The ability to tailor oxide heterointerfaces has led to novel properties in low-dimensional oxide systems. A fundamental understanding of these properties is based on the concept of electronic charge transfer.
However, the electronic properties of oxide heterointerfaces crucially depend on their ionic constitution and defect structure: ionic charges contribute to charge transfer and screening at oxide interfaces, triggering a thermodynamic balance of ionic and electronic structures. Quantitative understanding of the electronic and ionic roles regarding charge-transfer phenomena poses a central challenge.

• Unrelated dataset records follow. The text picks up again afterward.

/-- Rows of the object tables, area 0x6. -/
def objRowsX6p1 : List ObjRow := [
  ⟨0x6100, 0x6100, 0xa, 0xa, .u 8, .ro, 0x0, .ints [(0, 3)], .cell⟩, -- CEL_AUX
  ⟨0x6100, 0x6100, 0xb, 0xb, .bool, .wo, 0x0, .any, .cell⟩, -- CEL_CLEAR
  ⟨0x6120, 0x6120, 0x1, 0x1, .u 64, .ro, 0x0, .any, .cell⟩, -- CEL_SW_COUNT
  ⟨0x6120, 0x6120, 0x2, 0x2, .u 32, .ro, 0x0, .any, .cell⟩, -- CEL_TC_COUNT
  ⟨0x6120, 0x6120, 0x3, 0x3, .u 32, .ro, 0x0, .any, .cell⟩, -- CEL_LATE_PERIODS
  ⟨0x6120, 0x6120, 0x4, 0x4, .u 8, .ro, 0x0, .ints [(0, 3)], .cell⟩, -- CEL_LATE_CONSEC
  ⟨0x6120, 0x6120, 0x5, 0x5, .u 32, .ro, 0x0, .any, .cell⟩, -- CEL_CMD_REJECT
  ⟨0x6120, 0x6120, 0x6, 0x6, .u 32, .ro, 0x0, .any, .cell⟩, -- CEL_PULSE_MERGED
  ⟨0x6120, 0x6120, 0x7, 0x7, .u 32, .ro, 0x0, .any, .cell⟩, -- CEL_INTERLOCK
  ⟨0x6120, 0x6120, 0x8, 0x8, .u 32, .ro, 0x0, .any, .cell⟩, -- CEL_OV1_EVENTS
  ⟨0x6120, 0x6120, 0x9, 0x9, .u 32, .ro, 0x0, .any, .cell⟩, -- CEL_DSAT_EVENTS
  ⟨0x6120, 0x6120, 0xa, 0xa, .u 32, .ro, 0x0, .any, .cell⟩, -- CEL_HELD_ENTRIES
  ⟨0x6120, 0x6120, 0xb, 0xb, .u 8, .ro, 0x0, .ints [(0, 4)], .cell⟩, -- CEL_BYP_ATTEMPTS
  ⟨0x6800, 0x6800, 0x1, 0x1, .u 64, .rw, 0x0, .any, .node⟩, -- CEL_ARM_DEBLOCK
  ⟨0x6800, 0x6800, 0x2, 0x2, .u 32, .wo, 0x0, .any, .node⟩, -- CEL_ORDER
  ⟨0x6800, 0x6800, 0x3, 0x3, .u 8, .rws, 0x8, .ints [(1, 16)], .node⟩, -- CEL_ORDER_REPEAT
  ⟨0x6c00, 0x6c3f, 0x1, 0x10, .u 16, .ro, 0x0, .any, .node⟩, -- CEL_MIRROR_V
  ⟨0x6c40, 0x6c7f, 0x1, 0x10, .u 8, .ro, 0x0, .ints [(0, 6)], .node⟩] -- CEL_MIRROR_STATE

def objRowsX6 : List ObjRow := objRowsX6p0 ++ objRowsX6p1

/-- Rows of the object tables, area 0x7. -/
def objRowsX7p0 : List ObjRow := [
  ⟨0x7000, 0x7000, 0x1, 0x1, .u 8, .wo, 0x0, .ints [(1, 2)], .all⟩, -- ADC_CMD
  ⟨0x7000, 0x7000, 0x2, 0x2, .u 8, .ro, 0x0, .ints [(0, 2)], .all⟩, -- ADC_STATE
  ⟨0x7000, 0x7000, 0x3, 0x3, .u 8, .ro, 0x0, .ints [(0, 2)], .all⟩, -- ADC_CAL_STATE
  ⟨0x7000, 0x7000, 0x4, 0x4, .u 32, .ro, 0x43210, .any, .all⟩, -- ADC_SLICE_MAP
  ⟨0x7000, 0x7000, 0x5, 0x5, .u 8, .ro, 0x0, .ints [(0, 31)], .all⟩, -- ADC_SLICE_OUT
  ⟨0x7000, 0x7000, 0x6, 0x6, .u 8, .rws, 0x4, .ints [(1, 64)], .all⟩, -- ADC_SWAP_TOL
  ⟨0x7000, 0x7000, 0x7, 0x7, .u 16, .rws, 0x64, .ints [(1, 60000)], .all⟩, -- ADC_OW_INTERVAL
  ⟨0x7000, 0x7000, 0x8, 0x8, .u 16, .rws, 0x32, .ints [(2, 10000)], .all⟩, -- ADC_OW_SETTLE
  ⟨0x7000, 0x7000, 0x9, 0x9, .u 16, .rws, 0x1f40, .ints [(16, 32767)], .all⟩, -- ADC_OW_THRESH
  ⟨0x7010, 0x7010, 0x1, 0x1, .u 32, .ro, 0x0, .any, .all⟩, -- ADC_PRIO_DROPPED
  ⟨0x7010, 0x7010, 0x2, 0x2, .u 32, .ro, 0x0, .any, .all⟩, -- ADC_SWAPS
  ⟨0x7010, 0x7010, 0x3, 0x3, .u 32, .ro, 0x0, .any, .all⟩, -- ADC_SWAP_REJECT
  ⟨0x7010, 0x7010, 0x4, 0x4, .u 32, .ro, 0x0, .any, .all⟩, -- ADC_CAL_DEFERRED
  ⟨0x7010, 0x7010, 0x5, 0x5, .u 32, .ro, 0x0, .any, .all⟩, -- ADC_OW_SKIPPED
  ⟨0x7100, 0x7100, 0x1, 0x10, .u 8, .rws, 0x1, .ints [(0, 4)], .all⟩, -- ADC_IN_GAIN
  ⟨0x7110, 0x7110, 0x1, 0x10, .u 8, .rws, 0x0, .ints [(0, 2)], .all⟩, -- ADC_IN_BW
  ⟨0x7120, 0x7120, 0x1, 0x10, .u 8, .rws, 0x0, .ints [(0, 1)], .all⟩, -- ADC_IN_CLASS
  ⟨0x7130, 0x7130, 0x1, 0x10, .u 8, .rws, 0x0, .ints [(0, 3)], .all⟩, -- ADC_IN_OW
  ⟨0x7140, 0x7140, 0x1, 0x10, .u 8, .ro, 0x0, .ints [(0, 15)], .all⟩, -- ADC_IN_STATUS
  ⟨0x7150, 0x7150, 0x1, 0x10, .i 16, .rws, 0x7fff, .ints [(-32767, 32767)], .all⟩, -- ADC_IN_CMP_HI
  ⟨0x7160, 0x7160, 0x1, 0x10, .i 16, .rws, 0x8001, .ints [(-32767, 32767)], .all⟩, -- ADC_IN_CMP_LO
  ⟨0x7170, 0x7170, 0x1, 0x10, .u 8, .rws, 0x8, .ints [(1, 255)], .all⟩, -- ADC_IN_CMP_FILT
  ⟨0x7200, 0x7203, 0x1, 0x1, .u 8, .rws, 0x0, .ints [(0, 5)], .all⟩, -- ADC_SEQ_TRIG
  ⟨0x7200, 0x7203, 0x2, 0x2, .u 8, .rws, 0x0, .ints [(0, 64)], .all⟩, -- ADC_SEQ_LEN
  ⟨0x7200, 0x7203, 0x3, 0x3, .u 32, .rws, 0x61a80, .ints [(40, 400000000)], .all⟩, -- ADC_SEQ_TIMER
  ⟨0x7200, 0x7203, 0x4, 0x4, .u 8, .rws, 0xf, .ints [(1, 15)], .all⟩, -- ADC_SEQ_SLICES
  ⟨0x7200, 0x7203, 0x5, 0x5, .u 8, .wo, 0x0, .ints [(1, 2)], .all⟩, -- ADC_SEQ_CMD
  ⟨0x7200, 0x7203, 0x6, 0x6, .u 8, .ro, 0x0, .ints [(0, 2)], .all⟩, -- ADC_SEQ_STATE
  ⟨0x7200, 0x7203, 0x7, 0x7, .u 32, .ro, 0x0, .any, .all⟩, -- ADC_SEQ_RUNS
  ⟨0x7200, 0x7203, 0x8, 0x8, .u 32, .ro, 0x0, .any, .all⟩, -- ADC_SEQ_OVERRUN
  ⟨0x7200, 0x7203, 0x9, 0x9, .u 32, .ro, 0x0, .any, .all⟩, -- ADC_SEQ_TRIG_LOST
  ⟨0x7200, 0x7203, 0xa, 0xa, .ts96, .ro, 0x0, .any, .all⟩, -- ADC_SEQ_STAMP
  ⟨0x7200, 0x7203, 0xb, 0xb, .u 64, .ro, 0x0, .any, .all⟩, -- ADC_SEQ_PERIOD
  ⟨0x7300, 0x7303, 0x1, 0x40, .u 16, .rws, 0x0, .any, .all⟩, -- ADC_SEQ_ENTRY
  ⟨0x7400, 0x7403, 0x1, 0x40, .u 32, .ro, 0x110000, .any, .all⟩, -- ADC_RESULT
  ⟨0x7020, 0x7020, 0x1, 0x1, .u 8, .wo, 0x0, .ints [(0, 19)], .all⟩, -- ADC_PRIO_REQ
  ⟨0x7020, 0x7020, 0x2, 0x2, .u 32, .ro, 0x110000, .any, .all⟩, -- ADC_PRIO_RESULT
  ⟨0x7020, 0x7020, 0x3, 0x3, .ts96, .ro, 0x0, .any, .all⟩, -- ADC_PRIO_STAMP
  ⟨0x7030, 0x7030, 0x1, 0x1, .u 8, .rws, 0xff, .ints [(0, 15), (255, 255)], .all⟩, -- ADC_PAIR0
  ⟨0x7030, 0x7030, 0x2, 0x2, .u 8, .rws, 0xff, .ints [(0, 15), (255, 255)], .all⟩] -- ADC_PAIR1

/-- Rows of the object tables, area 0x7. -/
def objRowsX7p1 : List ObjRow := [
  ⟨0x7030, 0x7030, 0x3, 0x3, .u 32, .ro, 0x110000, .any, .all⟩, -- ADC_PAIR0_RESULT
  ⟨0x7030, 0x7030, 0x4, 0x4, .u 32, .ro, 0x110000, .any, .all⟩] -- ADC_PAIR1_RESULT

def objRowsX7 : List ObjRow := objRowsX7p0 ++ objRowsX7p1

/-- Rows of the object tables, area 0x8. -/
def objRowsX8p0 : List ObjRow := [
  ⟨0x8000, 0x8000, 0x1, 0x1, .u 8, .wo, 0x0, .ints [(1, 4)], .node⟩, -- ACQ_CMD
  ⟨0x8000, 0x8000, 0x2, 0x2, .u 8, .ro, 0x0, .ints [(0, 5)], .node⟩, -- ACQ_STATE
  ⟨0x8000, 0x8000, 0x3, 0x3, .u 8, .rws, 0x0, .ints [(0, 1)], .node⟩, -- ACQ_MODE
  ⟨0x8000, 0x8000, 0x4, 0x4, .u 32, .rws, 0x28, .ints [(0, 0), (20, 40000)], .node⟩, -- ACQ_INTERVAL
  ⟨0x8000, 0x8000, 0x5, 0x5, .u 32, .rws, 0x7d0, .ints [(0, 4294967294)], .node⟩, -- ACQ_PRE
  ⟨0x8000, 0x8000, 0x6, 0x6, .u 32, .rws, 0x1f40, .ints [(0, 4294967294)], .node⟩, -- ACQ_POST
  ⟨0x8000, 0x8000, 0x7, 0x7, .bool, .rws, 0x0, .any, .node⟩, -- ACQ_EXTEND
  ⟨0x8000, 0x8000, 0x8, 0x8, .u 16, .rws, 0x0, .any, .node⟩, -- ACQ_TRIG_EN
  ⟨0x8000, 0x8000, 0x9, 0x9, .u 8, .ro, 0x0, .ints [(0, 5)], .node⟩, -- ACQ_CFG_STATUS
  ⟨0x8000, 0x8000, 0xa, 0xa, .u 16, .ro, 0x8, .ints [(8, 264)], .node⟩, -- ACQ_ROW_BYTES
  ⟨0x8000, 0x8000, 0xb, 0xb, .u 32, .ro, 0x0, .any, .node⟩, -- ACQ_ROW_CAP
  ⟨0x8000, 0x8000, 0xc, 0xc, .u 32, .ro, 0x0, .any, .node⟩, -- ACQ_REC_ID
  ⟨0x8010, 0x8010, 0x1, 0x1, .u 8, .rws, 0x0, .ints [(0, 1)], .node⟩, -- ACQ_MEM
  ⟨0x8010, 0x8010, 0x2, 0x2, .u 16, .rws, 0x400, .ints [(1, 8192)], .node⟩, -- ACQ_AREA
  ⟨0x8010, 0x8010, 0x3, 0x3, .u 8, .rws, 0x4, .ints [(1, 64)], .node⟩, -- ACQ_SLOTS
  ⟨0x8010, 0x8010, 0x4, 0x4, .u 64, .ro, 0x800000, .ints [(4096, 8589934592)], .node⟩, -- ACQ_SLOT_BYTES
  ⟨0x8010, 0x8010, 0x5, 0x5, .bool, .rws, 0x0, .any, .node⟩, -- ACQ_OVERWRITE
  ⟨0x8010, 0x8010, 0x6, 0x6, .u 32, .rw, 0x0, .ints [(0, 126976)], .node⟩, -- ACQ_DDR_WINDOW
  ⟨0x8600, 0x8600, 0x1, 0x40, .u 8, .ro, 0x0, .ints [(0, 3)], .node⟩, -- ACQ_SLOT_STATE
  ⟨0x8610, 0x8610, 0x1, 0x40, .u 32, .ro, 0x0, .any, .node⟩, -- ACQ_SLOT_REC
  ⟨0x8620, 0x8620, 0x1, 0x1, .u 8, .wo, 0x0, .ints [(0, 63)], .node⟩, -- ACQ_REC_LOCK
  ⟨0x8620, 0x8620, 0x2, 0x2, .u 8, .wo, 0x0, .ints [(0, 63)], .node⟩, -- ACQ_REC_RELEASE
  ⟨0x8020, 0x8020, 0x1, 0x1, .u 32, .ro, 0x0, .any, .node⟩, -- ACQ_RECORDS
  ⟨0x8020, 0x8020, 0x2, 0x2, .u 32, .ro, 0x0, .any, .node⟩, -- ACQ_TRIG_LOST
  ⟨0x8020, 0x8020, 0x3, 0x3, .u 32, .ro, 0x0, .any, .node⟩, -- ACQ_TRIG_MARKED
  ⟨0x8020, 0x8020, 0x4, 0x4, .u 32, .ro, 0x0, .any, .node⟩, -- ACQ_OVERWRITTEN
  ⟨0x8020, 0x8020, 0x5, 0x5, .u 32, .ro, 0x0, .any, .node⟩, -- ACQ_XT_SENT
  ⟨0x8020, 0x8020, 0x6, 0x6, .u 32, .ro, 0x0, .any, .node⟩, -- ACQ_XT_RECEIVED
  ⟨0x8020, 0x8020, 0x7, 0x7, .u 32, .ro, 0x0, .any, .node⟩, -- ACQ_XT_EARLY
  ⟨0x8020, 0x8020, 0x8, 0x8, .u 32, .ro, 0x0, .any, .node⟩, -- ACQ_XT_SUPPRESSED
  ⟨0x8020, 0x8020, 0x9, 0x9, .u 32, .ro, 0x0, .any, .node⟩, -- ACQ_XT_MAX_AGE
  ⟨0x8100, 0x8100, 0x1, 0x20, .u 16, .rws, 0x0, .any, .node⟩, -- ACQ_ACH_SRC
  ⟨0x8110, 0x8110, 0x1, 0x20, .u 8, .rws, 0x0, .ints [(0, 1)], .node⟩, -- ACQ_ACH_MODE
  ⟨0x8120, 0x8120, 0x1, 0x20, .f32, .rws, 0x3f800000, .finite, .node⟩, -- ACQ_ACH_SCALE
  ⟨0x8130, 0x8130, 0x1, 0x20, .f32, .rws, 0x0, .finite, .node⟩, -- ACQ_ACH_OFFSET
  ⟨0x8140, 0x8140, 0x1, 0x20, .str 8, .rws, 0x0, .any, .node⟩, -- ACQ_ACH_UNIT
  ⟨0x8150, 0x8150, 0x1, 0x20, .str 24, .rws, 0x0, .any, .node⟩, -- ACQ_ACH_NAME
  ⟨0x8200, 0x8200, 0x1, 0x40, .u 16, .rws, 0x0, .any, .node⟩, -- ACQ_DCH_SRC
  ⟨0x8210, 0x8210, 0x1, 0x40, .str 14, .rws, 0x0, .any, .node⟩, -- ACQ_DCH_NAME
  ⟨0x8300, 0x8307, 0x1, 0x1, .u 8, .rws, 0x0, .ints [(0, 31)], .node⟩] -- ACQ_LVL_CH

Here, the electronic and ionic structure is simultaneously investigated at the prototypical charge-transfer heterointerface, LaAlO3/SrTiO3. Applying in situ photoemission spectroscopy under oxygen ambient, ionic and electronic charge transfer is deconvoluted in response to the oxygen atmosphere at elevated temperatures.
In this way, both the rich and variable chemistry of complex oxides and the associated electronic properties are equally embraced. The interfacial electron gas is depleted through an ionic rearrangement in the strontium cation sublattice when oxygen is applied, resulting in an inverse and reversible balance between cation vacancies and electrons, while the mobility of ionic species is found to be considerably enhanced as compared to the bulk.
Triggered by these ionic phenomena, the electronic transport and magnetic signature of the heterointerface are significantly altered.